▶ [WHAT YOU NEED TO DO]
Could you retype, exactly as written, every line from the top of the records through the line that contains "def qstatWord (q"?

** Opening INPUT RECORDS block **

/-- The effect of QUEUE_DESTROY (R246); a frame ring goes at once (R340). -/
def queueDestroyRun (mb : Mb) (q : Req) (s : State) : Ans × State :=
  let k := qKey (mbFn mb) (fld q.body 0 2)
  match getQ k s with
  | none => (.reply { body := leBytes 4 0 }, { s with eth.rings := tdel s.eth.rings k })
  | some x =>
    if x.held = 0 && x.fetched.isEmpty && x.reading.isEmpty then
      (.reply { body := leBytes 4 0 }, { s with host.queues := tdel s.host.queues k, host.coalDue := without s.host.coalDue k })
    else (.hold (.queueDrain k), setQ k { x with destroying := some mb, posted := if x.destroying.isSome then x.posted else 0 } s)

/-- QUEUE_DESTROY (R246, R256). -/
def execQueueDestroy (mb : Mb) (s : State) : Out := runCmd mb 0x0421 (direct queueNamed queueDestroyRun) s

/-- STATE of QMG_QSTAT. -/
def qStateCode : QState → Nat
  | .absent => 0
  | .active => 1
  | .paused => 2
  | .error => 3

/-- CAUSE of QMG_QSTAT. -/
def qCauseCode : QCause → Nat
  | .none => 0
  | .dbRange => 1
  | .fetchFault => 2
  | .cqFault => 3
  | .bme => 4
  | .mode => 5

/-- QMG_QSTAT of a queue. -/
def qstatWord (q : Queue) : Nat :=
  qStateCode q.state + 4 * qCauseCode q.cause + 2 ^ 8 * (q.sqHead % 4096) + 2 ^ 20 * min 4095 q.held

/-- The effect of QUEUE_QUERY (R245). -/
def queueQueryRun (mb : Mb) (q : Req) (s : State) : Ans × State :=
  let k := qKey (mbFn mb) (fld q.body 0 2)
  let r : Queue := match tget s.eth.rings k with
    | some r => { state := r.state, cause := r.cause, sqHead := r.head, sqTail := r.tail, cqTail := r.evTail, cqHead := r.evHead }
    | none => {}
  let x := (getQ k s).getD r
  (.reply { body := layout 16 [(0, 4, qstatWord x), (4, 2, x.sqTail), (6, 2, x.cqTail), (8, 2, x.cqHead), (0x0C, 4, x.held)] }, s)

/-- QUEUE_QUERY (R245). -/
def execQueueQuery (mb : Mb) (s : State) : Out := runCmd mb 0x0422 (direct queueNamed queueQueryRun) s

/-- Every queue of a function goes from one state to another: PAUSED at a quiesce or freeze, ACTIVE after (R256, R395). -/
def setQueuesState (fn : Fn) (a b : QState) (s : State) : State :=
  { s with
    host.queues := tmap s.host.queues (fun k q => if k / 256 = fnKey fn ∧ q.state = a then { q with state := b } else q)
    eth.rings := tmap s.eth.rings (fun k r => if k / 256 = fnKey fn ∧ r.state = a then { r with state := b } else r) }

/-- A mode change to a mode without queues, other than QUARANTINE: fetched entries complete with MODE_DENIED and queues go to ERROR (R257). -/
def queuesModeEnd (s : State) : State :=
  let s := s.host.queues.foldl (fun s p => queueError p.1 .mode (admitQ p.1 s)) s
  s.eth.rings.foldl (fun s p => ringError p.1 .mode s) s

end Sys2Proof.Machine
end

** Closing INPUT RECORDS block **

▶ [RESPONSE TO THE TASK]
/-- The effect of QUEUE_DESTROY (R246); a frame ring goes at once (R340). -/
def queueDestroyRun (mb : Mb) (q : Req) (s : State) : Ans × State :=
  let k := qKey (mbFn mb) (fld q.body 0 2)
  match getQ k s with
  | none => (.reply { body := leBytes 4 0 }, { s with eth.rings := tdel s.eth.rings k })
  | some x =>
    if x.held = 0 && x.fetched.isEmpty && x.reading.isEmpty then
      (.reply { body := leBytes 4 0 }, { s with host.queues := tdel s.host.queues k, host.coalDue := without s.host.coalDue k })
    else (.hold (.queueDrain k), setQ k { x with destroying := some mb, posted := if x.destroying.isSome then x.posted else 0 } s)

/-- QUEUE_DESTROY (R246, R256). -/
def execQueueDestroy (mb : Mb) (s : State) : Out := runCmd mb 0x0421 (direct queueNamed queueDestroyRun) s

/-- STATE of QMG_QSTAT. -/
def qStateCode : QState → Nat
  | .absent => 0
  | .active => 1
  | .paused => 2
  | .error => 3

/-- CAUSE of QMG_QSTAT. -/
def qCauseCode : QCause → Nat
  | .none => 0
  | .dbRange => 1
  | .fetchFault => 2
  | .cqFault => 3
  | .bme => 4
  | .mode => 5

/-- QMG_QSTAT of a queue. -/
def qstatWord (q : Queue) : Nat :=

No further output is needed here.